12 Eylül “fikrinin” bu ülkenin siyasal tarihine kazıdığı orijinal, baskıcı ve kalıcı 
adımların arkasında MGK vardır diyor Ümit Cizre : 14.000 kişi vatandaşlıktan çıkarılmış; 30.000 kişi yurtdışına kaçarak mülteci olmuş; üniversite hocalarına (5000’i gerekçesiz görevden alınmıştır), aydınlara, öğretmenlere, solculara, sendikacılara, gazetecilere yönelik husumet, işkence ve insan hakları ihlalleri görülmedik ölçüde sistematize edilmiş; ülkenin tamamına yakını fişlenmiş; 39 ton gazete ve dergi imha edilmiştir. Bireyin ve yurttaşın yaşam alanlarını devletin güvenliğine feda eden bir anayasa bugüne dek –bazı değişimlere uğrasa da– 12 Eylül “fikrini” sembolize eden bir yapıt olarak dimdik ayakta kalabilmiştir.184 

Anayasa suçlanıyordu en çok ilk etapta ama aslında herkes suçluydu. Susan da 
suçluydu susmayan da. Basın da suçluydu, iş adamı da. MGK hepten suçluydu ama aydın daha fazla. Zira 12 Eylül’ den sonra ne aydın kaldı ne basın. Elbette anayasa da suçluydu ama anayasayı oylayan da. Kaşıkla verip sapıyla göz çıkaran, bir yandan hak ve özgürlük verip öte yandan geri alan anayasa özümsenmeden oylanmıştı en nihayet. Son baştan belliydi, sonuç belliydi aslında, imzalar sadece emanet. 

Ne var ki öyle bir an gelecekti ki halk bıkkınlığını sessizliğiyle kusacaktı. Bir nebze ruhunu prangadan kurtaracak çözümü bulacaktı. Halk cuntadan intikamını 83 seçimlerinde alacaktı. Cuntanın sırtını dayadığı MDP yerine yepyeni bir yüzle, beklenmedik bir şekilde yoluna devam edecekti.
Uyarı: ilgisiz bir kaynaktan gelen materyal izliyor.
-- ==== Sys2Proof/Machine/Barriers.lean ====
section
/-! DEFINITION. Barriers and SELF (R224-R231). -/

namespace Sys2Proof.Machine

/-! ### The barrier of an entry (R225) -/

def Team.entry (t : Team) (e : Nat) : GazEntry := lget {} t.gaz e
def Team.modEntry (t : Team) (e : Nat) (f : GazEntry → GazEntry) : Team := { t with gaz := lput t.gaz e (f (t.entry e)) }

/-- The entry that group slot g of GSLOT names, when it is valid. -/
def SlotRegs.groupEntry (r : SlotRegs) (g : Nat) : Option Nat :=
  if r.gslot.getLsbD (32 + g) then some (bitsOf r.gslot.toNat (8 * g + 7) (8 * g)) else none

/-- The team, entry and participant of a barrier instruction: ILLEGAL when the group slot is not valid (R28, R226). -/
def barrierSite (code : Nat) (o : Op) : M (Team × Nat × (Nat × Nat)) := do
  let s ← getS
  let sl ← curSlot
  match s.teamOf s.at_.1 s.at_.2, sl.ident, sl.regs.groupEntry (i18f o 1 0) with
  | some t, some i, some e => if e < t.ngroup then pure (t, e, (i.member, i.slot)) else raise .illegal (packWord0 code o)
  | _, _, _ => raise .illegal (packWord0 code o)

/-- Instance a of an entry is complete (R227). -/
def instanceDone (phase a : BitVec 32) : Bool := (phase - a - 1).toNat < 2 ^ 31

/-- The core at whose cluster an entry's barrier stands: its lowest member's (R225). -/
def Team.hub (t : Team) (e : Nat) : Nat := (((t.entry e).members.head?).bind t.coreOfMember).getD 0

/-- Whether the links between a core and the barrier of an entry carry traffic (R382). -/
def State.hubJoined (s : State) (t : Team) (e c : Nat) : Bool := s.stacksJoined (coreStack c) (coreStack (t.hub e))

/-- Arrive in the current instance, after the release: the instance number (R227). -/
def arrive (code : Nat) (o : Op) : M (BitVec 32) := do
  let (t, e, me) ← barrierSite code o
  if (t.entry e).arrived.contains me then stallOn .barrier
  else
    releaseAll
    let s ← getS
    if !s.hubJoined t e s.at_.1 then stallOn .barrier else pure ()
    let n := (t.entry e).phase
    modS (fun s =>
      let (c, k) := s.at_
      (s.modTeam t.handle (·.modEntry e (fun x => { x with arrived := x.arrived ++ [me] }))).traceCore c 0x03
        (BitVec.ofNat 48 (e + 256 * k)) (n.setWidth 64))
    pure n

/-- BARA (R227). -/
def execBara (o : Op) (s : State) : Host.Outcome State Fault Refusal :=
  runScalar 0xCA o (do
    let n ← arrive 0xCA o
    dstRoom o.d (n.setWidth 64)
    pure .next) s

/-- BARW (R227). -/
def execBarw (o : Op) (s : State) : Host.Outcome State Fault Refusal :=
  runScalar 0xCB o (do
    let a ← rdReg o.a
    let (t, e, _) ← barrierSite 0xCB o
    let s ← getS
    if instanceDone (t.entry e).phase (a.setWidth 32) && s.hubJoined t e s.at_.1 then pure .next else stallOn .barrier) s

/-- BARPEND's word for an arrival (R228). -/
def barpendOf (g : Nat) (n : BitVec 32) : BitVec 35 := BitVec.ofNat 35 (2 ^ 34 + 2 ^ 32 * (g % 4) + n.toNat)

/-- BAR (R227, R228): it arrives, unless BARPEND holds its arrival, and waits for that instance. -/
def execBar (o : Op) (s : State) : Host.Outcome State Fault Refusal :=
  runScalar 0xC9 o (do
    let g := i18f o 1 0
    let (t, e, _) ← barrierSite 0xC9 o
    let sl ← curSlot
    let bp := sl.regs.barpend
    if bp.getLsbD 34 && bitsOf bp.toNat 33 32 == g then
      let s ← getS
      if instanceDone (t.entry e).phase (bp.setWidth 32) && s.hubJoined t e s.at_.1 then
        modRegs (fun r => { r with barpend := 0 })
        pure .next
      else stallOn .barrier
    else
      let n ← arrive 0xC9 o
      modRegs (fun r => { r with barpend := barpendOf g n })
      fun s => .error (.hold (s.stallCur .barrier))) s

/-! ### Completion and clocks (R225, R230) -/

/-- The members in the order their cores arrived: each at its last participant slot's arrival. -/
def GazEntry.coreOrder (g : GazEntry) : List Nat :=
  g.arrived.zipIdx.filterMap (fun x => if (g.arrived.drop (x.2 + 1)).any (fun y => y.1 == x.1.1) then none else some x.1.1)

/-- One clock step of a core, in MHz, with its trace event. -/
def State.stepClock (s : State) (c mhz : Nat) : State :=
  (s.modCore c (fun x => { x with clock := mhz })).traceMeridian 0x0D (BitVec.ofNat 48 c) (BitVec.ofNat 64 mhz)

/-- The rebalancing after an instance of a REBAL entry (R230), unless the power limit refuses it (R402). 'Resident actor' counts a
guest firing of another team too, and 'last in the previous instance' compares members, so that a swap to other cores in between does
not matter (DESIGN CHOICE, log entry 61). -/
def State.rebalance (s : State) (t : Team) (g : GazEntry) : State :=
  match g.coreOrder.head?, g.coreOrder.getLast? with
  | some f, some l =>
    match t.coreOfMember f, t.coreOfMember l with
    | some cf, some cl =>
      let ours (c : Nat) : Bool := (List.range 4).all (fun k =>
        match (s.slot c k).ident with | some i => i.team == t.handle | none => true)
      if !s.port.power && g.rebal && g.prevLast == some l && f != l && (s.core cl).clock < 4400 && 3200 < (s.core cf).clock && ours cl && ours cf then
        (s.stepClock cl ((s.core cl).clock + 100)).stepClock cf ((s.core cf).clock - 100)
      else s
    | _, _ => s
  | _, _ => s

/-- Whether every participant of an entry has arrived. -/
def Team.allArrived (t : Team) (e : Nat) : Bool :=
  let ps := t.groupSlots e
  !ps.isEmpty && ps.all (fun p => (t.entry e).arrived.contains p)

/-- BARRIER_COMPLETE (R225): the instance of an entry completes once every participant has arrived. -/
def execBarrierComplete (team entry : Nat) (s : State) : Host.Outcome State Fault Refusal :=
  .next (match s.team team with
    | none => s
    | some t =>
      if !t.allArrived entry then s
      else
        let g := t.entry entry
        let s1 := s.modTeam team (·.modEntry entry (fun x =>
          { x with phase := x.phase + 1, arrived := [], prevLast := x.coreOrder.getLast? }))
        (s1.traceCluster (clusterOf (t.hub entry)) 0x04 (BitVec.ofNat 48 entry) (g.phase.setWidth 64)).rebalance t g)

/-! ### SELF (R231) -/

/-- The coordinates of member m: x in [4:0], y in [9:5], s in [11:10]. -/
def Team.coordOf (t : Team) (m : Nat) : Nat :=
  m % t.w + 2 ^ 5 * (m % (t.w * t.h) / t.w) + 2 ^ 10 * (m / (t.w * t.h))

/-- SELF (R231). -/
def execSelf (o : Op) (s : State) : Host.Outcome State Fault Refusal :=
  runScalar 0xCC o (do
    let s ← getS
    let sl ← curSlot
    let m := (sl.ident.map (·.member)).getD 0
    let k := (sl.ident.map (·.slot)).getD s.at_.2
    let v : BitVec 64 := match i18f o 1 0, s.teamOf s.at_.1 s.at_.2 with
      | 0, _ => BitVec.ofNat 64 m
      | 1, some t => BitVec.ofNat 64 t.size
      | 2, some t => BitVec.ofNat 64 (t.coordOf m)
      | 3, _ => (trActor m k).setWidth 64
      | _, none => 0
      | _, _ => 0
    dstRoom o.d v
    pure .next) s

end Sys2Proof.Machine
end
Çözüm bu kez Özal’ daydı.

Her halükârda, bu bir dönüm noktasıydı. Rüzgâr yön değiştirmiş; cuntanın yelkenleri boşalmıştı. Halkın daha fazla zorlanamayacağını sezen (ve zaten Çankaya’ yı garantiye almış bulunan) Kenan Evren, belki, astlarından gelebilecek askerî rejimin sürmesi taleplerinin de önüne geçmek amacıyla, sonuçlar kesinleşir kesinleşmez Turgut Özal’ ı çağırıp kutladı ve başbakanlığı teslim etti. Darbecilerin siyasî inisiyatifinin tükenişi bununla da kalmadı. 

Dışlanmak istenen DYP ve SODEP de, bir kısım milletvekillerinin parti değiştirmeleri sonucu Meclise girdi. Başarısızlığı derinleşen MDP kendini feshetti; 1973 seçimlerinde gülünç duruma düşen eski genelkurmay başkanı Cemal Tural gibi, 1983’ten sonra da Turgut Sunalp silinip gitti185. 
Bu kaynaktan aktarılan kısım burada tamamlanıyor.